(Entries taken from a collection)
──────────

/-- Drawing the same sprite twice at the same coordinate, with a TICK between, restores the display, whatever it showed; the
second draw reports a collision exactly when some pixel under a 1 bit was dark before the first: derived by the spec. Which
pixels lie under a 1 bit rests on the spec's decisions D10 (the origin modulo the screen, the extent clipped) and D11 (the
order of the bits). The second draw is made from any state that has the first's display and the first's operands, so
x = 0xF and y = 0xF are included. -/
def Obligations.DrawingTwiceRestoresTheDisplay : Prop :=
  ∀ (s : State) (x y : Reg) (n : Nibble), s.vblank = true → SpriteInMemory s n →
    ∃ t, exec (.drw x y n) s = .next t ∧
      ∀ s' : State, s'.display = t.display → s'.mem = s.mem → s'.i = s.i → s'.v[x] = s.v[x] → s'.v[y] = s.v[y] →
        ∃ u, exec (.drw x y n) (tick s') = .next u ∧ u.display = s.display ∧
          (u.v[(15 : Reg)] = 1 ↔ ∃ px py, spriteBit s x y n px py = true ∧ pixel s.display px py = false)

/-! ### Input -/

/-- EX9E skips when the key numbered V[x] is held, EXA1 when it is not, and nothing else changes (which is which is the
spec's decision D6); a number above 15 records KEY_RANGE and changes nothing else (D15). -/
def Obligations.SkipsOnAKey : Prop :=
  ∀ (s : State) (x : Reg),
    EncodedAs (.skp x) (0xE09E + x.val * 256) ∧ EncodedAs (.sknp x) (0xE0A1 + x.val * 256) ∧
    (15 < s.v[x].toNat → exec (.skp x) s = .next { s with fault := .keyRange } ∧
      exec (.sknp x) s = .next { s with fault := .keyRange }) ∧
    (s.v[x].toNat ≤ 15 →
      exec (.skp x) s = .next { s with pc := if s.keys.getLsbD s.v[x].toNat then s.pc + 2 else s.pc } ∧
      exec (.sknp x) s = .next { s with pc := if s.keys.getLsbD s.v[x].toNat then s.pc else s.pc + 2 })

/-- FX0A with no key held rewinds `pc` and changes nothing else; with a key held V[x] becomes the number of the least one,
and nothing else changes. -/
def Obligations.KeyWaitTakesTheLeastKey : Prop :=
  ∀ (s : State) (x : Reg),
    EncodedAs (.ldVxK x) (0xF00A + x.val * 256) ∧
    (s.keys = 0 → exec (.ldVxK x) s = .next { s with pc := s.pc - 2 }) ∧
    (s.keys ≠ 0 → ∃ t, exec (.ldVxK x) s = .next t ∧ t.v[x].toNat ≤ 15 ∧
      s.keys.getLsbD t.v[x].toNat = true ∧ (∀ j, j < t.v[x].toNat → s.keys.getLsbD j = false) ∧
      Frame s t (· = .reg x))

/-! ### Memory, index and timers -/

/-- ANNN: I becomes `nnn`, and nothing else changes: the spec's decision D4. -/
def Obligations.LdILoadsTheAddress : Prop :=
  (∀ nnn : Addr, EncodedAs (.ldI nnn) (0xA000 + nnn.toNat)) ∧
  ∀ (s : State) (nnn : Addr), ∃ t, exec (.ldI nnn) s = .next t ∧ t.i.toNat = nnn.toNat ∧ Frame s t (· = .i)

/-- FX07 reads the delay timer, FX15 writes it, FX18 writes the sound timer, and nothing else changes: the spec's
decision D6. -/
def Obligations.TimerRegistersMove : Prop :=
  ∀ (s : State) (x : Reg),
    EncodedAs (.ldVxDt x) (0xF007 + x.val * 256) ∧ EncodedAs (.ldDtVx x) (0xF015 + x.val * 256) ∧
    EncodedAs (.ldStVx x) (0xF018 + x.val * 256) ∧
    (∃ t, exec (.ldVxDt x) s = .next t ∧ t.v[x] = s.dt ∧ Frame s t (· = .reg x)) ∧
    (∃ t, exec (.ldDtVx x) s = .next t ∧ t.dt = s.v[x] ∧ Frame s t (· = .dt)) ∧
    (∃ t, exec (.ldStVx x) s = .next t ∧ t.st = s.v[x] ∧ Frame s t (· = .st))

──────────

The problem: In the entries above, find each line with the word "toNat" and show it.

Task answer:
    (15 < s.v[x].toNat → exec (.skp x) s = .next { s with fault := .keyRange } ∧
    (s.v[x].toNat ≤ 15 →
      exec (.skp x) s = .next { s with pc := if s.keys.getLsbD s.v[x].toNat then s.pc + 2 else s.pc } ∧
      exec (.sknp x) s = .next { s with pc := if s.keys.getLsbD s.v[x].toNat then s.pc else s.pc + 2 })
    (s.keys ≠ 0 → ∃ t, exec (.ldVxK x) s = .next t ∧ t.v[x].toNat ≤ 15 ∧
      s.keys.getLsbD t.v[x].toNat = true ∧ (∀ j, j < t.v[x].toNat → s.keys.getLsbD j = false) ∧
  (∀ nnn : Addr, EncodedAs (.ldI nnn) (0xA000 + nnn.toNat)) ∧
  ∀ (s : State) (nnn : Addr), ∃ t, exec (.ldI nnn) s = .next t ∧ t.i.toNat = nnn.toNat ∧ Frame s t (· = .i)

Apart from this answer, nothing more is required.